Feedback always welcome

Signed-off-by: Daniel Ruggeri <druggeri@primary.net>
@brian-brazil
Copy link
Contributor

brian-brazil commented Sep 23, 2020

Could this supersede the apcupsd we currently list, or is it doing something different?

Some advice to help improve your exporter:
You're using direct instrumentation which is generally racy and incorrect for exporters, you should be using MustNewConstMetric.

variable should be part of the metric name, not a label.

The various last_scrape metrics aren't very useful, I'd suggest removing them. I'd also suggest not reporting an error with a gauge, but instead failing the scrape. You're also not catching when the 2nd RPC fails.

The _device metric is an info metric, so should end with _info. It also seems to be missing many of the labels I'd expect it to have given the NUT docs - I'd expect everything bar uptime.

Why not collect everything, rather than having the user provide a list?

@beorn7 beorn7 added the exporters and integrations Requests for new entries in the list of exporters and integrations label Sep 23, 2020
@DRuggeri
Copy link
Contributor Author

  • Could this supersede the apcupsd we currently list, or is it doing something different?

Yes, but the use case may depend. That's why I created this exporter (I'm changing UPS vendors). The apcupsd_exporter does have access to data that is not visible to NUT - presumably due to proprietary or undocumented protocol data/levels of NUT support.

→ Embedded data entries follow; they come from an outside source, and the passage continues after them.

-- ==== Sys2Proof/Safety.lean ====
section
/-! DEFINITION. What claims speak of: the invariant of R32, the arrows of R102, and the fields the spec gives. -/

namespace Sys2Proof.Machine

/-- The lengths of `systemTitle`, `frameCounter`, `payload` and `authTag`, in this order. -/
abbrev holdsLengths (s : State) (title fc payload tag : Nat) : Prop :=
  s.systemTitle.length = title ∧ s.frameCounter.length = fc ∧ s.payload.length = payload ∧ s.authTag.length = tag

/-- The rows of R32, one for each state, with `N = titleLen` and `L = declaredLength`. In `WaitStart` no relation
holds; `Done` does not occur between invocations (R23). -/
abbrev layoutHolds (s : State) : Prop :=
  (s.state = .readTitleLength →
    s.pos.toNat = 0 ∧ s.target.toNat = 0 ∧ holdsLengths s 0 0 0 0 ∧ s.titleLen.toNat = 0 ∧
      s.declaredLength.toNat = 0) ∧
  (s.state = .readTitle →
    1 ≤ s.pos.toNat ∧ s.pos.toNat < s.target.toNat ∧ s.target.toNat = 1 + s.titleLen.toNat ∧
      holdsLengths s (s.pos.toNat - 1) 0 0 0 ∧ 1 ≤ s.titleLen.toNat ∧ s.declaredLength.toNat = 0) ∧
  (s.state = .readSep82 →
    s.pos.toNat = 1 + s.titleLen.toNat ∧ s.target.toNat = 1 + s.titleLen.toNat ∧
      holdsLengths s s.titleLen.toNat 0 0 0 ∧ s.declaredLength.toNat = 0) ∧
  (s.state = .readPayloadLength →
    s.target.toNat = s.titleLen.toNat + 3 ∧ holdsLengths s s.titleLen.toNat 0 0 0 ∧
      ((s.pos.toNat = s.titleLen.toNat + 1 ∧ s.declaredLength.toNat = 0) ∨
        (s.pos.toNat = s.titleLen.toNat + 2 ∧ s.declaredLength.toNat < 256))) ∧
  (s.state = .readSep30 →
    s.pos.toNat = s.titleLen.toNat + 3 ∧ s.target.toNat = s.titleLen.toNat + 3 ∧
      holdsLengths s s.titleLen.toNat 0 0 0) ∧
  (s.state = .readFrameCounter →
    s.target.toNat = s.titleLen.toNat + 7 ∧ s.titleLen.toNat + 3 ≤ s.pos.toNat ∧
      s.pos.toNat ≤ s.titleLen.toNat + 6 ∧
      holdsLengths s s.titleLen.toNat (s.pos.toNat - (s.titleLen.toNat + 3)) 0 0) ∧
  (s.state = .readPayload →
    s.target.toNat = s.titleLen.toNat + s.declaredLength.toNat - 10 ∧ s.titleLen.toNat + 7 ≤ s.pos.toNat ∧
      s.pos.toNat < s.target.toNat ∧ 17 < s.declaredLength.toNat ∧
      holdsLengths s s.titleLen.toNat 4 (s.pos.toNat - (s.titleLen.toNat + 7)) 0) ∧
  (s.state = .readGcmTag →
    s.target.toNat = s.titleLen.toNat + s.declaredLength.toNat + 2 ∧
      s.titleLen.toNat + s.declaredLength.toNat - 10 ≤ s.pos.toNat ∧ s.pos.toNat < s.target.toNat ∧
      17 ≤ s.declaredLength.toNat ∧
      holdsLengths s s.titleLen.toNat 4 (s.declaredLength.toNat - 17)
        (s.pos.toNat - (s.titleLen.toNat + s.declaredLength.toNat - 10))) ∧
  s.state ≠ .done

/-- A complete Telegram: the lengths of R32 at a `ready`. -/
abbrev telegramComplete (s : State) : Prop :=
  17 ≤ s.declaredLength.toNat ∧ s.pos.toNat = s.titleLen.toNat + s.declaredLength.toNat + 2 ∧
    s.target.toNat = s.titleLen.toNat + s.declaredLength.toNat + 2 ∧
    holdsLengths s s.titleLen.toNat 4 (s.declaredLength.toNat - 17) 12

/-- What holds of every state between two steps. -/
structure Inv (s : State) : Prop where
  /-- The rows of R32. -/
  layout : layoutHolds s
  /-- No buffer exceeds its capacity (R20, R52), in `WaitStart` too. -/
  capacity : s.systemTitle.length ≤ titleCapacity ∧ s.frameCounter.length ≤ fcBytes ∧
    s.payload.length ≤ payloadCapacity ∧ s.authTag.length ≤ tagBytes
  /-- No position register exceeds 65792 (R29). -/
  bound : s.pos.toNat ≤ 65792 ∧ s.target.toNat ≤ 65792
  /-- In the window of R44 the buffers hold a complete Telegram and the machine waits (R32, R60). -/
  window : s.telegramValid = true → s.state = .waitStart ∧ telegramComplete s
  /-- A `ready` opens the window, and comes with no error (R34, R44). -/
  delivered : s.ready = true → s.telegramValid = true ∧ s.err = .ok
  /-- `err` is a result of `feed`; an error leaves the machine in `WaitStart` with the window shut (R34, R169). -/
  errors : s.err.isFeedResult = true ∧ (s.err ≠ .ok → s.state = .waitStart ∧ s.telegramValid = false)
  /-- A failed `DECRYPT` holds no plaintext (R124), a successful one the status `OK` (R125). -/
  verdict : (s.lastDecrypt.ok = false → s.lastDecrypt.plaintext = []) ∧
    (s.lastDecrypt.ok = true → s.lastDecrypt.status = .ok)

/-- The arrows of the transition table between two invocations, the passage through `Done` taken (R102). -/
def transitionArrows : List (ParserState × ParserState) :=
  [ (.waitStart, .waitStart), (.waitStart, .readTitleLength),
    (.readTitleLength, .readTitle), (.readTitleLength, .readSep82),
    (.readTitle, .readTitle), (.readTitle, .readSep82),
    (.readSep82, .readPayloadLength), (.readSep82, .waitStart),
    (.readPayloadLength, .readPayloadLength), (.readPayloadLength, .readSep30),
    (.readSep30, .readFrameCounter), (.readSep30, .waitStart),
    (.readFrameCounter, .readFrameCounter), (.readFrameCounter, .readPayload),
    (.readFrameCounter, .readGcmTag), (.readFrameCounter, .waitStart),
    (.readPayload, .readPayload), (.readPayload, .readGcmTag),
    (.readGcmTag, .readGcmTag), (.readGcmTag, .waitStart) ]

/-- The fields the spec gives the machine: all of State but the model's own `result`, `telegramValid` and `inputs`
(logs 1 to 3). -/
structure SpecState where
  state : ParserState
  titleLen : BitVec 8
  declaredLength : BitVec 16
  pos : Position
  target : Position
  systemTitle : Bytes
  frameCounter : Bytes
  payload : Bytes
  authTag : Bytes
  ready : Bool
  err : Cause
  decryptors : List Decryptor
  mode : Sink
  lastDecrypt : DecryptResult
  deriving DecidableEq, Repr

/-- What a state holds of the fields the spec gives. -/
abbrev specOf (s : State) : SpecState where
  state := s.state
  titleLen := s.titleLen
  declaredLength := s.declaredLength
  pos := s.pos
  target := s.target
  systemTitle := s.systemTitle
  frameCounter := s.frameCounter
  payload := s.payload
  authTag := s.authTag
  ready := s.ready
  err := s.err
  decryptors := s.decryptors
  mode := s.mode
  lastDecrypt := s.lastDecrypt

end Sys2Proof.Machine
end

Some examples I came across are time in seconds on UPS, number of transfers to battery, and remaining runtime on battery.

  • Some advice to help improve your exporter:
  • You're using direct instrumentation which is generally racy and incorrect for exporters, you should be using MustNewConstMetric.

I know we discussed this in a separate PR and guess I built this from an old template. I've switched to the Desc/MustNewConst pattern. I also did make sure that all logic from an invocation of Collect is encapsulated to avoid race conditions (i.e. if there are concurrent scrapes, it would result in a session with the UPS daemon for each scrape rather than stepping on a common session).

  • variable should be part of the metric name, not a label.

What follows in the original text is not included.